Worthy reads not from Equitable Growth:
- Get your increased industrial concentration and market power here. There is something wrong with the press corps when a merger is spun as increasing efficiency first. There may be efficiencies. Those efficiencies are not why this merger is being pursued: Read Diane Bartz and Caroline Humer, “CVS, Aetna Win U.S. Approval for $69 Billion Merger,” in which they write: “Pharmacy chain CVS Health Corp (CVS.N) won U.S. antitrust approval for its $69 billion acquisition of health insurer Aetna Inc (AET.N), the Justice Department said on Wednesday.”
- This seems to me to be too strong: There is every reason to think that the financial crisis could have been handled in a way that built a successful firewall between Wall Street distress and unemployment. Read the (firewall accessible only) Financial Times’ Martin Wolf, “How To Avoid the Next Financial Crisis,” who writes: “proximate explanations for the huge shortfalls in output were collapses in investment … This weak investment must also help explain low rates of innovation, which is particularly visible in directly-hit countries.

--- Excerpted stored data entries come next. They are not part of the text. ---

@[simp] theorem State.quarantine_held (s : State) (port) : (State.quarantine s port).held = s.held := by
  simp only [State.quarantine, ↓held_mk, ↓held_eta, held_eta, held_ite, held_ite2, ite_self, held_foldl, held_foldl1, held_foldl2, forUpTo_held, State.updMp_held, State.updKn_held, State.updHinge_held]

@[simp] theorem State.capturing_held (s : State) (sn) : (State.capturing s sn).held = s.held := by
  simp only [State.capturing, ↓held_mk, ↓held_eta, held_eta, held_ite, held_ite2, ite_self, held_foldl, held_foldl1, held_foldl2, forUpTo_held]

@[simp] theorem State.dumpSkip_held (s : State) : s.dumpSkip.held = s.held := by
  unfold State.dumpSkip
  split <;> simp

@[simp] theorem State.snapMark_held (s : State) (per) (dmp) (tim) : (State.snapMark s per dmp tim).held = s.held := by
  simp only [State.snapMark, ↓held_mk, ↓held_eta, held_eta, held_ite, held_ite2, ite_self, held_foldl, held_foldl1, held_foldl2, forUpTo_held]

@[simp] theorem State.cleanWays_held (s : State) (p psi l) : (s.cleanWays p psi l).2.held = s.held := by
  induction l generalizing s with
  | nil => rfl
  | cons w rest ih =>
    unfold State.cleanWays
    extract_lets e
    split
    · exact ih _
    · split
      · split
        · rfl
        · next h => rw [ih, State.chainLine_held _ _ _ _ _ _ h]
      · rw [ih, State.cleanWay_held]

@[simp] theorem State.setClean_held (s : State) (p psi err) : (s.setClean p psi err).2.held = s.held := by
  unfold State.setClean
  extract_lets fin
  have hfin : ∀ t, (fin t).held = t.held := by intro t; simp only [fin, ↓held_mk, ↓held_eta, held_eta, held_ite, held_ite2, ite_self, held_foldl, held_foldl1, held_foldl2, forUpTo_held, State.cleanWays_held, State.bring_held, State.updPan_held, State.cleanReport_held]
  clear_value fin
  split
  · rfl
  · have hb := State.bring_held s p psi err
    split
    · next h => rw [h] at hb; exact hb
    · next h => rw [h] at hb; simp only [hfin]; exact hb
    · next h =>
      rw [h] at hb
      dsimp only at hb ⊢
      split <;> simp only [hfin, hb, ↓held_mk, ↓held_eta, held_eta, held_ite, held_ite2, ite_self, held_foldl, held_foldl1, held_foldl2, forUpTo_held, State.cleanWays_held, State.bring_held, State.updPan_held, State.cleanReport_held]

@[simp] theorem State.goneAt_held (s0 : State) (p) (agent) : (State.goneAt s0 p agent).held = s0.held := by
  simp [State.goneAt]

@[simp] theorem State.illegalWords_held (s : State) : (State.illegalWords s).held = s.held := by
  simp [State.illegalWords]

@[simp] theorem State.clamp_held (s : State) (b) : (State.clamp s b).held = s.held := by
  simp only [State.clamp, ↓held_mk, ↓held_eta, held_eta, held_ite, held_ite2, ite_self, held_foldl, held_foldl1, held_foldl2, forUpTo_held, State.updBed_held, State.count_held, State.logD_held]

@[simp] theorem State.edgeLocked_held (s : State) : (State.edgeLocked s).held = s.held := by
  first
  | rfl
  | (simp [State.edgeLocked]; done)
  | (unfold State.edgeLocked; repeat' split
     all_goals first | rfl | (simp [*]; done))
  | (unfold State.edgeLocked; dsimp only; repeat' split
     all_goals first | rfl | (simp [*]; done) | (simp_all; done))

@[simp] theorem State.tripBed_held (s : State) (b) : (State.tripBed s b).held = s.held := by
  simp only [State.tripBed, ↓held_mk, ↓held_eta, held_eta, held_ite, held_ite2, ite_self, held_foldl, held_foldl1, held_foldl2, forUpTo_held, State.thermTrip_held]

@[simp] theorem State.skewPair_held (s : State) (was) (hot) (cool) : (State.skewPair s was hot cool).2.held = s.held := by
  simp only [State.skewPair, ↓held_mk, ↓held_eta, held_eta, held_ite, held_ite2, ite_self, held_foldl, held_foldl1, held_foldl2, forUpTo_held, State.logD_held, State.updBed_held]

@[simp] theorem State.putStatus_held (s : State) (l) : (State.putStatus s l).held = s.held := by
  simp [State.putStatus]

theorem State.install_held (s : State) (l) (h : s.held.keyOk = true) : (s.install l).held = s.held := by
  unfold State.install
  extract_lets s1 s2
  have h1 : s1.held = s.held := by simp only [s1, State.putStatus_held, State.putSections_held _ _ h]
  clear_value s1
  have h2 : s2.held = s.held := by
    rw [← h1]
    simp only [s2, State.checkRing_held]
    rw [forUpTo_held _ _ _ (fun k t => by simp only [↓held_mk, ↓held_eta, held_eta, held_ite, held_ite2, ite_self, held_foldl, held_foldl1, held_foldl2, forUpTo_held, State.logD_held, State.count_held, State.enterTrain_held, State.panStart_held, State.updEng_held, State.coreStart_held, State.checkRing_held, State.putStatus_held]), forUpTo_held _ _ _ (fun k t => by simp only [↓held_mk, ↓held_eta, held_eta, held_ite, held_ite2, ite_self, held_foldl, held_foldl1, held_foldl2, forUpTo_held, State.logD_held, State.count_held, State.enterTrain_held, State.panStart_held, State.updEng_held, State.coreStart_held, State.checkRing_held, State.putStatus_held])]
  clear_value s2
  simp only [h2, ↓held_mk, ↓held_eta, held_eta, held_ite, held_ite2, ite_self, held_foldl, held_foldl1, held_foldl2, forUpTo_held, State.logD_held, State.count_held, State.enterTrain_held, State.panStart_held, State.updEng_held, State.coreStart_held, State.checkRing_held, State.putStatus_held]

@[simp] theorem State.txLink_held (s : State) (l : LinkRef) : (State.txLink s l).held = s.held := by
  first
  | rfl
  | (simp [State.txLink]; done)
  | (unfold State.txLink; repeat' split
     all_goals first | rfl | (simp [*]; done))
  | (unfold State.txLink; dsimp only; repeat' split
     all_goals first | rfl | (simp [*]; done) | (simp_all; done))

@[simp] theorem State.leak_held (s : State) (b) : (State.leak s b).held = s.held := by
  simp [State.leak]

@[simp] theorem State.authMode_held (s : State) : (State.authMode s).held = s.held := by
  simp only [State.authMode, ↓held_mk, ↓held_eta, held_eta, held_ite, held_ite2, ite_self, held_foldl, held_foldl1, held_foldl2, forUpTo_held, State.authEnd_held]

theorem State.loadEnd_held (s : State) (h : s.held.keyOk = true) : (s.loadEnd).held = s.held := by
  unfold State.loadEnd
  split
  · exact State.install_held _ _ h
  · simp only [↓held_mk, ↓held_eta, held_eta, held_ite, held_ite2, ite_self, held_foldl, held_foldl1, held_foldl2, forUpTo_held, State.refuseImage_held]

@[simp] theorem State.unquarantine_held (s : State) (l) : (State.unquarantine s l).held = s.held := by
  unfold State.unquarantine
  repeat' split
  all_goals first | rfl | (simp only [↓held_mk, ↓held_eta, held_eta, held_ite, held_ite2, ite_self, held_foldl, held_foldl1, held_foldl2, forUpTo_held, State.updKn_held, State.updHinge_held]; done) | (simp_all only [↓held_mk, ↓held_eta, held_eta, held_ite, held_ite2, ite_self, held_foldl, held_foldl1, held_foldl2, forUpTo_held, State.updKn_held, State.updHinge_held]; done)

@[simp] theorem State.disagreeing_held (s : State) (a) (bn) : (State.disagreeing s a bn).held = s.held := by
  simp only [State.disagreeing, ↓held_mk, ↓held_eta, held_eta, held_ite, held_ite2, ite_self, held_foldl, held_foldl1, held_foldl2, forUpTo_held, State.logD_held, State.updSl_held]

theorem State.runFence_held (s : State) (e sr rd rs f) (h : ∀ t, (f t).held = t.held) : (s.runFence e sr rd rs f).held = s.held :=
  State.runIns_held _ _ _ _ (h s)

@[simp] theorem State.runTrap_held (s : State) (e sub code a) : (s.runTrap e sub code a).held = s.held :=
  State.runIns_held _ _ _ _ rfl

theorem State.busWrite_held (s : State) (w o v full) (h : s.held.keyOk = true) : (s.busWrite w o v full).held = s.held := by
  unfold State.busWrite
  split
  · exact State.bar0_held _ _ h
  · split
    · split
      · exact State.hostWrite_held _ _ _ _ _ h
      · rfl
    · split
      · split
        · exact State.coreStore_held _ _ _ _ h
        · rfl
      · split
        · dsimp only
          split
          · exact State.panStore_held _ _ _ _ h
          · rfl
        · rfl

@[simp] theorem State.cmdInstant_held (s : State) : (State.cmdInstant s).held = s.held := by
  first
  | rfl
  | (simp [State.cmdInstant]; done)
  | (unfold State.cmdInstant; repeat' split
     all_goals first | rfl | (simp [*]; done))
  | (unfold State.cmdInstant; dsimp only; repeat' split
     all_goals first | rfl | (simp [*]; done) | (simp_all; done))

New technology is often embodied in new equipment.”
- This gets the essence of the Trump administration right. Read Jeffrey Frankel, “The New and Not Improved NAFTA,” in which he writes: “U.S. President Donald Trump has called the United States-Mexico-Canada Agreement, which succeeds NAFTA, ‘the single greatest agreement ever signed’. In reality, it is not as good as the Trans-Pacific Partnership, from which Trump withdrew the U.S. While this outcome is better than an end to free trade in North America, the USMCA is no improvement over the status quo. Of course, this is Trump’s modus operandi: threaten to do something catastrophic, so people are relieved when things get only a little bit worse.”
- Hal R. Varian in “Causal Inference in Economics and Marketing” writes: “This is an elementary introduction to causal inference in economics written for readers familiar with machine learning methods. The critical step in any causal analysis is estimating the counterfactual—a prediction of what would have happened in the absence of the treatment.”